-- ==== Sys2Proof/Tests/Slice0.lean ====
section
/-! SUPPORT. The author's own tests: commands that are not well formed, vectors of the spec's worked examples, and for each statement with
hypotheses a concrete state and operands that meet them (the witnesses; a clause's boundary values where it has a range). -/

open Sys2Proof Sys2Proof.Machine

namespace Sys2Proof.Tests

set_option Elab.async false

/-! ## Small states -/

/-- The machine right after reset; mode m; a state with one register field set. -/
abbrev s0 : State := State.reset
def inMode (m : Nat) : State := put s0 R.GLB_MODE_CUR m
def idle : State := inMode modeIDLE
def rec : State := inMode modeRECRAW
def bare : State := inMode modeBARE
def held : State := { s0 with sup := { s0.sup with held := true } }

/-- The state a command answers. -/
def after (i : Instr) (s : State) : State := match exec i s with
  | .next t => t
  | .fault _ => s
  | .refused _ => s

/-- The state that a command, or a step, answers, where it does. -/
def answer (i : Instr) (s : State) : Option State := match exec i s with
  | .next t => some t
  | .fault _ => none
  | .refused _ => none
def stepped (s : State) : Option State := match step s with
  | .next t => some t
  | .fault _ => none
  | .refused _ => none

/-! ## Commands that are not well formed -/

theorem test_wf_cycle : (Instr.b0Ready (2 ^ 64)).wf = false ∧ (Instr.b0Ready (2 ^ 64 - 1)).wf = true := by decide +kernel
theorem test_wf_tick : (Instr.viewFrameDone 0 0 (2 ^ 64)).wf = false := by decide +kernel
theorem test_wf_ring_id : (Instr.install 0 0 (2 ^ 16)).wf = false := by decide +kernel
theorem test_wf_buffer : (Instr.poolIncrement 262144 none).wf = false := by decide +kernel
theorem test_wf_offset : (Instr.registerWrite (.bar0 0x400000) 0).wf = false ∧ (Instr.registerWrite (.window 0 0x10000) 0).wf = false ∧
    (Instr.registerWrite (.bar0 2) 0).wf = false := by decide +kernel
theorem test_wf_lanes : (Instr.accessSizeError none true 0 []).wf = false ∧ (Instr.accessSizeError none true 0 [true, true]).wf = false := by decide +kernel
theorem test_wf_intake_register : (Instr.lockedRegisterWrite 0xB0000 0).wf = false ∧ (Instr.stagedRegisterWrite 0xA0001 0).wf = false := by decide +kernel
theorem test_wf_store_address : (Instr.urgencyEscalate 0 (2 ^ 35) true 0 0).wf = false ∧ (Instr.urgencyEscalate 0 0 true 1 0).wf = false := by decide +kernel
theorem test_wf_mr4 : (Instr.mr4Read (List.replicate 15 0)).wf = false := by decide +kernel
theorem test_wf_pool_order (l : List Nat) (h : l.length = 262145) : (Instr.poolInitDone l []).wf = false := by simp only [Instr.wf, h]; rfl
theorem test_wf_earm : (Instr.earmArm 0 .ok 2 3 4 0 true).wf = false := by decide +kernel
theorem test_wf_selftest_part : (Instr.selftestDone 0 5 0).wf = false := by decide +kernel
theorem test_wf_page : (Instr.walkReadDone 0 (2 ^ 36) true 0).wf = false := by decide +kernel
theorem test_wf_takeover_order : (Instr.belaySilent 0 5 4).wf = false := by decide +kernel
theorem test_wf_bus_address : (Instr.moverBusError (2 ^ 64)).wf = false := by decide +kernel
theorem test_wf_controller : (Instr.cstsRdySet 0 (2 ^ 16) 0 0).wf = false ∧ (Instr.cstsRdySet 0 0 16 0).wf = false := by decide +kernel

/-! ## Vectors of the spec -/

/-- R19's worked example: a wrong-size write sets SIZE, shows the offset of its lowest enabled byte and counts. -/
theorem test_access_error : let t := after (.accessSizeError none true 0x100 [false, true, false, false]) s0
    get t R.GLB_ACCERR_SIZE = 1 ∧ get t R.GLB_ACCERR_ADDR_OFFSET = 0x101 ∧ get t R.GLB_ACCERR_CNT_COUNT = 1 := by decide +kernel

/-- CRC-32C of the nine digits, as R160 gives it. -/
theorem test_crc : crc32c (List.map (BitVec.ofNat 8) [0x31, 0x32, 0x33, 0x34, 0x35, 0x36, 0x37, 0x38, 0x39]) = 0xE3069283 := by decide +kernel

/-- A read-clear counter reads what it counted and is 0 after. -/
theorem test_read_clear : let s := put s0 R.GLB_ACCERR_CNT_COUNT 7
    (after (.readClear (.bar0 0xC)) s).rdata = 7 ∧ get (after (.readClear (.bar0 0xC)) s) R.GLB_ACCERR_CNT_COUNT = 0 := by decide +kernel

/-- After reset at 24 fps the first free-run tick falls after 1,041,667 crystal cycles with 8 left over, the next as many after it (R22). -/
theorem test_first_tick : freeRunDue s0 = 50000016 ∧
    freeRunDue { s0 with tick := { s0.tick with acc := 8, accAt := 50000016 } } = 100000032 := by decide +kernel

/-! ## Witnesses: the block as a whole, register accesses, start-up -/

theorem witness_StepTakesOneCommandFromTheQueue : let s := { s0 with pending := [.supplyOor, .clkFail] }
    s.pending = .supplyOor :: [.clkFail] ∧ (stepped s).map (·.pending) = some [.clkFail] := by decide +kernel

theorem witness_StepKeepsTheCanonicalForm : let s := { put s0 R.CLK_TEMP_DEGC 9 with fs := [(3, 1)], ssm := [(0, 2), (7, 1)], pending := [.clkFail] }
    s.Canonical ∧ (stepped s).isSome = true := by
  unfold State.Canonical regsRise; decide +kernel

theorem witness_OnlyTickEventsAndResetsMoveTheTickNumber :
    movesTick (.thermalHot 401) = false ∧ (answer (.thermalHot 401) s0).isSome = true := by decide +kernel

theorem witness_WrittenWordActsByAccessCode : (put s0 R.GLB_ACCERR_SIZE 1).Canonical ∧ fieldsAt 8 ≠ [] ∧ (0xC : Nat) ≠ 8 ∧ fieldsAt 0xC ≠ [] := by
  unfold State.Canonical regsRise; decide +kernel

theorem witness_MemoryReadsBackWhatWasStored : State.reset.Canonical ∧ (5 : Nat) < 6 ∧ 6 + 2 ≤ 8 ∧ 2 ≤ fsCapacity s0 ∧
    (let a := fsCapacity s0 - 1; (a + fsCapacity s0) % fsCapacity s0 = a % fsCapacity s0 ∧ 2 ≤ (1 + fsCapacity s0 - a % fsCapacity s0) % fsCapacity s0) := by
  unfold State.Canonical regsRise; decide +kernel

theorem witness_RestingBlockStaysAsItIs : s0.pending = [] ∧ AtRest s0 := by unfold AtRest; decide +kernel

theorem witness_AccessErrors : unitsRun s0 = true ∧ 0x3FFFFC % 4 = 0 ∧ 0x3FFFFC < 0x400000 ∧
    ([false, false, false, true] : List Bool) ≠ [true, true, true, true] ∧ [false, false, false, true].take 3 = List.replicate 3 false ∧
    [false, false, false, true][3]? = some true ∧ [true, true, true, true].take 0 = List.replicate 0 false ∧ [true, true, true, true][0]? = some true ∧
    fieldsAt 0x3FFFFC = [] ∧ fieldsAt 0x100 ≠ [] ∧ present s0 0 = true ∧ 0xFFFC < 0x10000 ∧
    mapped (some 0) 0xFFFC = false ∧ mapped (some 0) 0x10 = true := by decide +kernel

theorem witness_PlainWrites : reaches s0 none 0xC0010 = true ∧ fieldsAt 0xC0010 ≠ [] ∧ ownWrite 0xC0010 = false ∧ reaches s0 none 0x13F044 = true ∧
    fieldsAt 0x3FFFFC = [] ∧ reaches s0 none 0x3FFFFC = true ∧ reaches held none 0xC0010 = false ∧
    reaches s0 (some 0) 0x10 = true ∧ mapped (some 0) 0x10 = true ∧ ownWrite (winAddr 0 0x10) = false ∧ unitsRun s0 = true ∧
    cfgReaches s0 0 = true ∧ cfgReaches held 0 = false ∧ (0 : Part).val < s0.host.cfg.length ∧ (∀ k < 32, bitAt (nth s0.hub.vecPend 0 0) k = false) := by
  decide +kernel

theorem witness_PlainReads : s0.Canonical ∧ reaches s0 none 0xC = true ∧ fieldsAt 0xC ≠ [] ∧ ownRead 0xC = false ∧ inFam 0xC 0x80604 0x10 4 = false ∧
    ((0xC : Nat) ≠ 0x1A0030 ∧ (0xC : Nat) ≠ 0x80410 ∧ (0xC : Nat) ≠ 0x80414 ∧ (0xC : Nat) ≠ 0x10024) ∧
    reaches s0 (some 0) 0x10 = true ∧ mapped (some 0) 0x10 = true ∧ ownRead (winAddr 0 0x10) = false ∧
    (let s := setAux s0 3 { auxOf s0 3 with fifo := [7] }; unitsRun s = true ∧ (auxOf s 3).fifo = 7 :: []) := by
  unfold State.Canonical regsRise; decide +kernel

theorem witness_TestPads : bitAt (0 : Word32).toNat 0 = false ∧ s0.sup.tap = .idcode ∧
    (let t := after (.registerWrite (.test (.load .bypass)) 0) s0; t.sup.tap = .bypass) ∧
    (let t := after (.registerWrite (.test (.load .extest)) 0) s0; t.sup.tap = .extest) := by decide +kernel

theorem witness_LockedStagedAndTableRegisters : unitsRun rec = true ∧ intakeOn (modeOf rec) = true ∧ lockedReg 0xA0004 = true ∧
    unitsRun idle = true ∧ intakeOn (modeOf idle) = false ∧ lockedReg 0xA1B04 = true ∧ stagedReg 0xA2000 = true ∧
    lookupKey s0.intake.force 0xA2000 = none ∧ lookupKey (after (.stagedRegisterWrite 0xA2000 1) idle).intake.force 0xA2000 = some 0 ∧
    unitsRun (after (.stagedRegisterWrite 0xA2000 1) idle) = true ∧ get s0 (R.INT_VIEW_LUT_IDX_CH 0) < 3 ∧
    lockedReg 0xA0048 = true ∧ ¬ (2 ≤ bits (9 : Word32).toNat 0 4 ∧ bits (9 : Word32).toNat 0 4 ≤ 8) := by decide +kernel

theorem witness_ColdReset : held.sup.held = true ∧ held.sup.railBad = false ∧ held.sup.clkBad = false ∧ held.sup.testEn = false ∧ 10000 ≤ 10000 ∧ 1000 ≤ 1000 ∧ 999 < 1000 := by
  decide +kernel

theorem witness_WarmReset : let s := put s0 R.CLK_TEMP_DEGC 9
    s.sup.held = false ∧ s.Canonical ∧ (∀ c ∈ s.regs, c.key = fldKey R.CLK_TEMP_DEGC → c.scope = R.CLK_TEMP_DEGC.scope) ∧
    fldKey R.CLK_TEMP_DEGC ≠ fldKey R.AON_RSTCAUSE_CAUSE ∧ fldKey R.CLK_TEMP_DEGC ≠ fldKey R.GLB_MODE_LAST_REASON ∧
    fldKey R.CLK_TEMP_DEGC ≠ fldKey R.GLB_MODE_LAST_FROM ∧ fldKey R.CLK_TEMP_DEGC ≠ fldKey R.GLB_MODE_LAST_TO ∧
    (0xA55B : Word32) ≠ 0xA55A ∧ modeOf s ≠ modeDORMANT ∧ get s R.STR_QUAR_MASK_MASK = 0 ∧ (∀ c ∈ s.regs, c.key = fldKey R.STR_QUAR_MASK_MASK → c.scope = .cold) ∧
    bitAt (get (put s R.STR_QUAR_MASK_MASK 4) R.STR_QUAR_MASK_MASK) 2 = true := by unfold State.Canonical regsRise; decide +kernel

/-- A boot image: header with its CRC, signature zone of 64 bytes, configuration, code, and an empty patch set. -/
def image : List Byte :=
  let w (v : Nat) : List Byte := leBytes 4 v
  let head := w 0x544F4F42 ++ w 1 ++ w 0 ++ w 0x200 ++ w 0x140 ++ w 64 ++ w 0x180 ++ w 0x20 ++ w 0x1A0 ++ w 8 ++ w 0
  let rest := List.replicate (0x140 - 0x30) (0 : Byte)
  let cfg := List.replicate 16 (0 : Byte) ++ w 6400 ++ List.replicate 44 (0 : Byte)
  head ++ w (crc32c head) ++ rest ++ cfg ++ List.replicate 0x80 0

/-- The fuses burnt so that any image's security number will do. -/
def boot0 : State := { s0 with regs := [{ key := fldKey R.AON_FUSE_REVOKE, val := 0, scope := .cold }, { key := fldKey R.AON_FUSE_SVNMIN, val := 0, scope := .cold }] }

theorem witness_BootImage : booting boot0 = true ∧ bootSource boot0 = 0 ∧
    imageCode (put boot0 R.AON_BOOT_STAT_SRC 0) image none { key := some 0, sig := true, gcm := true } true true false = 0 := by decide +kernel

theorem witness_BootFailures : booting s0 = true ∧ bootSource s0 = 0 ∧ get (put s0 R.AON_BOOT_CNT_COUNT 1) R.AON_BOOT_CNT_COUNT < 2 ∧
    (let s := put s0 R.AON_BOOT_CNT_COUNT 2
    s.sup.held = false ∧ modeOf s = modeBOOT ∧ hostImage s = false ∧ s.sup.tryAt = some 0 ∧ 2000 * msCycles + 0 ≤ 2400000000 ∧
      get s R.AON_BOOT_CNT_COUNT = 2) ∧
    (let s := { s0 with sup := { s0.sup with sel := 1, given := true } }; booting s = true ∧ bootSource s = 1 ∧ s.sup.given = true) ∧
    (let s := { s0 with sup := { s0.sup with sel := 2 } }; booting s = true ∧ 2 ≤ bootSource s) := by decide +kernel

theorem witness_BootSteps : (let s := put { s0 with sup := { s0.sup with sel := 1 } } R.AON_BOOT_LEN_BYTES 4
    hostImage s = true ∧ s.sup.image.length < get s R.AON_BOOT_LEN_BYTES) ∧
    (modeOf bare = modeBARE ∧ bare.sup.held = false ∧ bitAt (0x10 : Word32).toNat 4 = true ∧
      bitAt (0x10 : Word32).toNat 8 = false ∧ bitAt (0x100 : Word32).toNat 8 = true ∧ bitAt (0x100 : Word32).toNat 4 = false ∧ hostImage s0 = false ∧
      (∀ o < 2, modeOf (put (put s0 R.AON_BOOT_CTL_SRC o) R.AON_BOOT_CTL_OVR o) ≠ modeBARE)) ∧
    (let s := { s0 with sup := { s0.sup with loaded := true } }; s.sup.loaded = true ∧ modeOf s = modeBOOT) := by decide +kernel

theorem witness_BlocksGate : get s0 R.CLK_LP_CTL_HOLDOFF ≠ 0 ∧ bitAt (get s0 R.CLK_LP_STAT_GATED) 28 = false ∧ dormEntering s0 = false ∧
    (let s := after (.clockGate 28 false 100) s0; bitAt (get s R.CLK_LP_STAT_GATED) 28 = true ∧ lookupKey s.sup.gatedAt 28 = some 100) ∧
    blockIdle s0 28 = true ∧ blockIdle (modStrand s0 0 fun x => { x with test := 1 }) 0 = false := by decide +kernel

theorem witness_WakeSources : let d := inMode modeDORMANT
    modeOf d = modeDORMANT ∧ isSet (put d R.AON_WAKE_CTL_WAKEN 0) R.AON_WAKE_CTL_WAKEN = false ∧ isSet (put d R.AON_WAKE_CTL_PERST 1) R.AON_WAKE_CTL_PERST = true ∧
    (put d R.AON_WAKE_CTL_PERST 1).Canonical ∧
    (let s := { d with sup := { d.sup with dormAt := some 0 } }; s.sup.dormAt = some 0 ∧ 95 * (msCycles * 1000 * get s R.AON_WAKE_TMR_SEC) ≤ 100 * (10 ^ 15 - 0)) := by
  unfold State.Canonical regsRise; decide +kernel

TASK DETAILS: Where the listing above has a line with "def bare : State := inMode modeBARE", start there, and output every line exactly through the line with "theorem test_wf_lanes : (Instr.accessSizeError", which is also included.

RESULT OF THE TASK:
def bare : State := inMode modeBARE
def held : State := { s0 with sup := { s0.sup with held := true } }

/-- The state a command answers. -/
def after (i : Instr) (s : State) : State := match exec i s with
  | .next t => t
  | .fault _ => s
  | .refused _ => s

/-- The state that a command, or a step, answers, where it does. -/
def answer (i : Instr) (s : State) : Option State := match exec i s with
  | .next t => some t
  | .fault _ => none
  | .refused _ => none
def stepped (s : State) : Option State := match step s with
  | .next t => some t
  | .fault _ => none
  | .refused _ => none

/-! ## Commands that are not well formed -/

theorem test_wf_cycle : (Instr.b0Ready (2 ^ 64)).wf = false ∧ (Instr.b0Ready (2 ^ 64 - 1)).wf = true := by decide +kernel
theorem test_wf_tick : (Instr.viewFrameDone 0 0 (2 ^ 64)).wf = false := by decide +kernel
theorem test_wf_ring_id : (Instr.install 0 0 (2 ^ 16)).wf = false := by decide +kernel
theorem test_wf_buffer : (Instr.poolIncrement 262144 none).wf = false := by decide +kernel
theorem test_wf_offset : (Instr.registerWrite (.bar0 0x400000) 0).wf = false ∧ (Instr.registerWrite (.window 0 0x10000) 0).wf = false ∧
    (Instr.registerWrite (.bar0 2) 0).wf = false := by decide +kernel
theorem test_wf_lanes : (Instr.accessSizeError none true 0 []).wf = false ∧ (Instr.accessSizeError none true 0 [true, true]).wf = false := by decide +kernel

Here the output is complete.